5.3. Visualization of Learned Representation

In this section, the learned features by the deep neural network models are visualized to show the effectiveness of the methods. Specifically, the high-level representations of the samples at the last fully-connected layer are considered. The t-SNE method is adopted for dimension reduction of the learned high-dimensional features. Two new dimension can be obtained and plotted for visualizations. The results in the tasks T1 and T4 are shown in Figures 8 and 9 respectively.

It can be observed that using the proposed deep multi-scale residual connected neural network method, different classes are more separated with respect to the learned features. Limited overlappings between different classes are found, which validates that the proposed method can achieve high testing accuracies for the classification tasks. The DNN method is less competitive in the cases. Noticeable overlappings between different classes are observed in the learned feature sub-space, and some data samples are also located outside the clusters of their own classes. This shows that the DNN method is less effective than the proposed method in the tasks. It should be pointed out that the NN method is far less effective in the case studies, and the visualization results do not carry sufficient information for demonstrating the effects. The results in this section validate the effectiveness of the proposed method in an intuitive way, which shows that the proposed method is quite promising for automatic athlete balance control ability evaluation.

6. Conclusion

In this study, a deep multi-scale residual connected neural network model for intelligent athlete balance control ability evaluation. The time-series pressure measurement data under-feet are processed and analyzed. The raw data are directly used as the model input for automatic evaluations. No prior knowledge on signal processing is needed, which makes it easy for real applications. A multi-scale feature extraction scheme is proposed, which utilize the learned features from different types of convolutional filters. The information fusion of the learned features further enhances the model training ability. The proposed residual connected blocks can effectively increase the model training efficiency while keeping the training quality. This is well suited for the deep neural network architecture and can be readily applied in different network structures. Experiments on the real athlete under-feet pressure measurement data are carried out for validations. The results show that the proposed method is promising for intelligent evaluations of the athlete balance control abilities, and offers a new perspective in mining athlete measurement data.

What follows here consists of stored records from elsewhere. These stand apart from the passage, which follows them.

/-- The instruction a task waits in retires with a value (R23, R247, R249, R251): now, or once its task is Running or Waiting again (R24). -/
def State.endWait (s : State) (t : Nat) (d : Gpr) (v : Word) : State :=
  s.modTask t fun x =>
    if x.mayEnd then { (x.setG d v).next 4 with portWait := none, life := .running } else { x with portWait := some (.replied d v) }

/-- The wait for a port has something to do: a completion to take, an offer to make again, or a reply that is in (R24, R254). -/
def Task.portDue (x : Task) : Bool :=
  match x.portWait with
  | some (.fire _ hs) => hs.any fun h => (x.port h).any fun r => r.done.isSome || r.again.isSome
  | some (.replied _ _) => true
  | _ => false

/-- An offer of the context is to be made again (R254). -/
def Task.resends (x : Task) : Bool := x.p.toList.any fun p => p.any fun r => r.again.isSome

/-- The barrier whose `bar` is the instruction at hand (R286). -/
def Task.barHere (x : Task) : Option BarWait := x.bars.find? fun b => b.nest == x.nest && b.pc == x.here

/-- What a context waits for without issuing an instruction: a port, or a generation of a barrier (R24, R286). -/
def Task.waitsOn (x : Task) : Option WaitReason :=
  if x.portWait.isSome && !x.portDue then some .port
  else if x.barHere.any (·.passed.isNone) then some .event
  else none

/-- A hold is on the task. -/
def Task.onHold (x : Task) : Bool := x.holdReq || x.holdDbg || x.holdSys

/-- A task held at once, with its wait kept (R23). -/
def Life.hold : Life → Life
  | .running => .held none
  | .waiting w => .held (some w)
  | l => l

/-- The state of a context that goes on (R23, R24): Waiting while its recorded wait is unsatisfied, else Running; any other wait is tested by
issuing its instruction. -/
def Task.goesOn (x : Task) : Life := if x.resends then .running else (x.waitsOn).elim .running .waiting

/-- The handles of an alt group, or the one handle of an offer without a mark. -/
def Task.groupOf (x : Task) (h : Nat) (r : PortRef) : List Nat :=
  if r.alt.isNone then [h] else (List.range 16).filter fun k => (x.port k).any fun q => q.alt == r.alt

/-- A blocked offering instruction issued again, at its own place, after it left its wait for the trap entry (R213): it completes if its port has
fired, and waits on otherwise (DEDUCED, log 25). -/
def State.resumeOffer (s : State) (d : Gpr) (h : Nat) (r : PortRef) : Option State :=
  if r.block && !s.me.nest && r.issuedAt == s.me.pc then
    match r.done with
    | some snap => some (s.completeFire s.focus h r d snap)
    | none => if r.offered.isSome then some (s.waitFire d (s.me.groupOf h r)) else none
  else none

/-- The body of `put`, `get` and `offer` (R246, R247). -/
def offerBody (i : Instr) (sink : Option Bool) (block : Bool) (d : Gpr) (h : Nat) (b : Gpr) (s : State) : Except Exit State := do
  let r0 ← s.handleRef h
  match (if block then s.resumeOffer d h r0 else none) with
  | some s1 => .ok s1
  | none =>
    let off := va56 (s.g b)
    let r ← s.checkOffer i sink h off
    s.irrevocable i fun s => do
      s.areaWatched r off
      s.released (s.nameScope r.name) fun s =>
        let s1 := s.sendOffer h off r block none
        .ok (if block then s1.waitFire d [h] else s1.retire 4)

/-- `put` (R246, R247). -/
def execPut (p : BitVec 4) (b : Gpr) (s : State) : Host.Outcome State Fault Refusal :=
  run s (offerBody (.put p b) (some false) true 0 p.toNat b s)

/-- A wait on the watermark of a landing area, where one is watched (R207, R246). -/
def State.areaFree (s : State) (r : PortRef) (off : Nat) : Except Exit Unit :=
  need (r.dsz == 0 || !s.watchedRange s.myCore off r.dsz) (.wait .watermark)

/-- The first `get` on a delivery handle: it completes at once with an acquire of the step that fired, and the handle is unbound after it
(R228, R244, R253). -/
def State.takeDelivery (s : State) (i : Instr) (d : Gpr) (h off : Nat) (r : PortRef) (l : Datum × Nat × List Nat) : Except Exit State := do
  s.checkArea r off
  s.irrevocable i fun s => do
    s.areaFree r off
    let s := (((s.landDatum s.focus off l.1).onMe fun x => x.setPort h none).pulse s.myCore 17).acquire s.focus l.2.1
    .ok (((s.acquireFrom s.focus (some ⟨l.2.1, l.2.2, .transom (nameQuad r.name)⟩)).setG d (BitVec.ofNat 64 r.dsz)).retire 4)

/-- `get` (R244, R246, R247). -/
def execGet (d : Gpr) (p : BitVec 4) (b : Gpr) (s : State) : Host.Outcome State Fault Refusal :=
  run s (match (s.me.port p.toNat).bind fun r => r.dlv.map fun l => (r, l) with
    | some (r, l) => s.takeDelivery (.get d p b) d p.toNat (va56 (s.g b)) r l
    | none => offerBody (.get d p b) (some true) true d p.toNat b s)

The advantage of the proposed method lies in the end-to-end modeling structure, which makes the balance control ability evaluation task more straight-forward to implement. On the other hand, despite the promising results, it should be pointed out that main drawback of the proposed method lies in the structure of the neural network model, since three network approaches are considered in the model, which is a little complex for the data-driven model. Further research works will be carried out on the optimization of the deep neural network architecture while retaining the model performance.

Data Availability

The data used to support the findings of this study are included within the article.

Conflicts of Interest

The authors stated that there are no conflicts of interest.

Acknowledgments

This study was funded by the key R&D plan of China for Winter Olympics (No. 2021YFF0306401), the Key Special Project of the National Key Research and Development Program ”Technical Winter Olympics” (2018YFF0300502 and 2021YFF0306400), and the Key Research Program of Liaoning Province (2020JH2/10300112).